§ WHAT THIS TASK INVOLVES: Check each line below for the word "around", and copy those that have it.

[Start of section]

-- ==== Sys2Proof/Certificates/Slice0/Obligations.lean ====
section
/-! DEFINITION. The statements for the provers. -/

open Sys2Proof Sys2Proof.Machine

/-! ## Encoding -/

/-- The command words of the table (R106, D17) and one code of every symbol, under REF. Three things are the model's
choice: the word container, in which a number above 3 is no command word (notes/assumptions/14.md), the reading of a TX
pair, and the code of a call of MATCH, which has no encoding in the spec (notes/assumptions/23.md). -/
def Obligations.TableWordsDecodeAsWritten : Prop :=
  decodeTableWord 8 0b00 = some .nop ∧ decodeTableWord 8 0b01 = some (.decode false) ∧
  decodeTableWord 8 0b10 = some .encode ∧ decodeTableWord 8 0b11 = some (.decode true) ∧
  decodeTableWord 8 0b100 = none ∧
  decodeCode .ref 0 (.rx [50000]) = .ok .lead ∧ decodeCode .ref 1 (.rx [2400]) = .ok (.hdrm 2400) ∧
  decodeCode .ref 2 (.rx [600, 1200]) = .ok (.sbit1 600 1200) ∧
  decodeCode .ref 4 (.rx [600, 600]) = .ok (.sbit0 600 600) ∧
  decodeCode .ref 0 (.tx ⟨2400, 600⟩) = .ok .hdr ∧ decodeCode .ref 1 (.tx ⟨1200, 600⟩) = .ok .bit1 ∧
  decodeCode .ref 2 (.tx ⟨600, 600⟩) = .ok .bit0 ∧ decodeCode .ref 0 (.func 450 600) = .ok (.matchOp 450 600)

/-- Every instruction of the table survives encoding and decoding, with every operand it admits. -/
def Obligations.DecodeOfEncodeIsIdentity : Prop :=
  ∀ (p : Params) (pos : Nat) (i : Instr), p.wf = true → i.wf p pos = true →
    decodeCode p pos (encode p i) = .ok i

/-- Every code that decodes has one meaning: the instruction is well formed where it stands, and is encoded by that very
code; only LEAD, whose element may hold anything, forgets its element. -/
def Obligations.DecodedCodeHasOneMeaning : Prop :=
  ∀ (p : Params) (pos : Nat) (c : Code) (i : Instr), p.wf = true → c.fitsIn p = true →
    decodeCode p pos c = .ok i →
      i.wf p pos = true ∧ (encode p i = c ∨ i = .lead ∧ pos = 0 ∧ ∃ d, c = .rx [d])

/-- What the decoder recognises at each position of RAW (R93 to R98, R105): every other code there is rejected. -/
def Obligations.ReceivedSymbolsAreSelectedByPosition : Prop :=
  ∀ (p : Params),
    (∀ d, decodeRx p 0 [d] = .ok .lead) ∧
    (∀ d, if p.matches d p.hdrMarkUs then decodeRx p 1 [d] = .ok (.hdrm d) else ∃ e, decodeRx p 1 [d] = .error e) ∧
    (∀ i sp m, p.pairPos i = true →
      if p.matches sp (if i = 2 then p.hdrSpaceUs else p.interSpaceUs) then
        if p.matches m p.oneMarkUs then decodeRx p i [sp, m] = .ok (.sbit1 sp m)
        else if p.matches m p.zeroMarkUs then decodeRx p i [sp, m] = .ok (.sbit0 sp m)
        else ∃ e, decodeRx p i [sp, m] = .error e
      else ∃ e, decodeRx p i [sp, m] = .error e) ∧
    (∀ i sp m, p.pairPos i = false → ∃ e, decodeRx p i [sp, m] = .error e) ∧
    (∀ i d, 2 ≤ i → ∃ e, decodeRx p i [d] = .error e)

/-! ## The matcher -/

/-- R121: the inclusive band around the expected duration, over the integers, whatever the sign of its lower end. -/
def Obligations.MatcherAcceptsExactlyTheBand : Prop :=
  (∀ (p : Params) (o e : Nat),
    p.matches o e = true ↔ (e : Int) - (p.tol e : Int) ≤ (o : Int) ∧ (o : Int) ≤ (e : Int) + (p.tol e : Int)) ∧
  (∀ (p : Params) (o e : Nat) (s : State), s.cfg = p →
    ∃ t, exec (.matchOp o e) s = .next t ∧ t = { s with matchOut := t.matchOut }) ∧
  Params.ref.matches 450 600 = true ∧ Params.ref.matches 449 600 = false ∧
  Params.ref.matches 750 600 = true ∧ Params.ref.matches 751 600 = false ∧ Params.ref.tol 600 = 150

/-- R120 with the rounding of D7: the tolerance is the least number not below the whole percentage and the floor. -/
def Obligations.ToleranceIsTheLargerOfPercentageAndFloor : Prop :=
  ∀ (p : Params) (e : Nat) (n : Nat),
    p.tol e ≤ n ↔ (e * p.tolPct < 100 * (n + 1) ∧ p.tolFloorUs ≤ n)

/-- R125 (f): enlarging the percentage or the floor never rejects what was accepted, and what is accepted around a fixed
expected duration is an interval. -/
def Obligations.MatcherIsMonotoneAndConvex : Prop :=
  (∀ (p q : Params) (o e : Nat), p.tolPct ≤ q.tolPct → p.tolFloorUs ≤ q.tolFloorUs →
    p.matches o e = true → q.matches o e = true) ∧
  (∀ (p : Params) (a b c e : Nat), a ≤ b → b ≤ c → p.matches a e = true → p.matches c e = true →
    p.matches b e = true) ∧
  (∀ (p : Params) (o e : Nat), p.tolPct = 0 → p.tolFloorUs = 0 → (p.matches o e = true ↔ o = e))

/-- MATCH evaluated by itself answers with its one bit, and changes no register of the spec. The field `matchOut` that
carries the bit is the model's own (notes/assumptions/6.md). -/
def Obligations.MatchInstructionGivesItsBit : Prop :=
  ∀ (o e : Nat) (s : State),
    ∃ b, exec (.matchOp o e) s = .next { s with matchOut := b } ∧
      (b = true ↔ (e : Int) - (max (e * s.cfg.tolPct / 100) s.cfg.tolFloorUs : Nat) ≤ (o : Int) ∧
        (o : Int) ≤ (e : Int) + (max (e * s.cfg.tolPct / 100) s.cfg.tolFloorUs : Nat))

/-! ## The command words -/

/-- NOP changes nothing; DECODE and ENCODE start an idle engine and are dropped by a busy one (R106, R141, R180). -/
def Obligations.CommandsStartIdleEnginesOnly : Prop :=
  ∀ s : State,
    exec .nop s = .next s ∧
    (s.dstate = .idle → exec (.decode false) s = .next { s with decDone := false, dstate := .skip }) ∧
    (s.dstate ≠ .idle → exec (.decode false) s = .next s) ∧
    (s.estate = .idle → exec .encode s = .next { s with encDone := false, estate := .hdr }) ∧
    (s.estate ≠ .idle → exec .encode s = .next s)

/-- The word 0b11 does what the two single words do, in either order (R106, R217). -/
def Obligations.BothStartBitsActIndependently : Prop :=
  ∀ s : State, ∃ a b t, exec (.decode false) s = .next a ∧ exec .encode a = .next t ∧
    exec .encode s = .next b ∧ exec (.decode false) b = .next t ∧ exec (.decode true) s = .next t ∧
    t.dstate ≠ .idle ∧ t.estate ≠ .idle ∧
    t = { s with decDone := t.decDone, dstate := t.dstate, encDone := t.encDone, estate := t.estate }

/-! ## The decoder's steps -/

/-- LEAD: the first element is passed over without being read, whatever RAW holds (R142). That a capture of fewer than
two elements gives NoMatch is the spec's decision D6. -/
def Obligations.LeadPassesOverTheFirstElement : Prop :=
  ∀ s : State, s.dstate = .skip →
    (2 ≤ s.rawLen → exec .lead s = .next { s with ofs := 1, dstate := .hdr }) ∧
    (s.rawLen < 2 → exec .lead s = .next s.raiseNoMatch)

/-- A header mark in its band is the symbol HDRM: the decoder's turn runs it, and it is accepted (R95, R143). That DATA
starts at 0 is the spec's decision D11. -/
def Obligations.HeaderMarkInItsBandIsAccepted : Prop :=
  ∀ (s : State) (d : Nat), s.dstate = .hdr → s.cfg.matches d s.cfg.hdrMarkUs = true →
    exec (.hdrm d) s = .next { s with ofs := 2, data := 0, dstate := .bits } ∧
    (s.readRaw 1 = .ok d → decodeRx s.cfg 1 [d] = .ok (.hdrm d) ∧ decoderTurn s = exec (.hdrm d) s)

/-- R201: any other duration at index 1 raises NoMatch; neither the duration nor the index is recorded. -/
def Obligations.HeaderMarkMismatchRaisesNoMatch : Prop :=
  ∀ (s : State) (d : Nat), s.dstate = .hdr → s.cfg.matches d s.cfg.hdrMarkUs = false →
    exec (.hdrm d) s = .next s.raiseNoMatch ∧
    (s.readRaw 1 = .ok d → (∃ e, decodeRx s.cfg 1 [d] = .error e) ∧ decoderTurn s = .next s.raiseNoMatch)

/-- A pair that SBIT1 or SBIT0 selects shifts its bit into DATA, most significant first, and advances OFS by two. That
the bit shifted out of VAL_W is lost is the spec's decision D12. -/
def Obligations.SelectedPairShiftsInItsBit : Prop :=
  ∀ (s : State) (sp m : Nat), s.dstate = .bits → s.ofs + 2 ≤ s.rawLen →
    s.cfg.matches sp (if s.ofs = 2 then s.cfg.hdrSpaceUs else s.cfg.interSpaceUs) = true →
    (s.cfg.matches m s.cfg.oneMarkUs = true →
      exec (.sbit1 sp m) s = .next { s with data := (2 * s.data + 1) % 2 ^ s.cfg.valW, ofs := s.ofs + 2 }) ∧
    (s.cfg.matches m s.cfg.oneMarkUs = false → s.cfg.matches m s.cfg.zeroMarkUs = true →
      exec (.sbit0 sp m) s = .next { s with data := (2 * s.data) % 2 ^ s.cfg.valW, ofs := s.ofs + 2 })

/-- R147, R203: once its space has passed, the mark's width alone decides: the one mark first, then the zero mark, and
any other width raises NoMatch and records nothing. The turn does not depend on which accepted space stood there. -/
def Obligations.MarkWidthAloneDecidesTheBit : Prop :=
  ∀ (s : State) (sp m : Nat), s.dstate = .bits → s.ofs + 2 ≤ s.rawLen →
    s.readRaw s.ofs = .ok sp → s.readRaw (s.ofs + 1) = .ok m →
    s.cfg.matches sp (if s.ofs = 2 then s.cfg.hdrSpaceUs else s.cfg.interSpaceUs) = true →
      decoderTurn s =
        if s.cfg.matches m s.cfg.oneMarkUs then .next (s.acceptBit true)
        else if s.cfg.matches m s.cfg.zeroMarkUs then .next (s.acceptBit false)
        else .next s.raiseNoMatch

[End of section]

§ ANSWER TO THIS EXERCISE:
/-- R121: the inclusive band around the expected duration, over the integers, whatever the sign of its lower end. -/
/-- R125 (f): enlarging the percentage or the floor never rejects what was accepted, and what is accepted around a fixed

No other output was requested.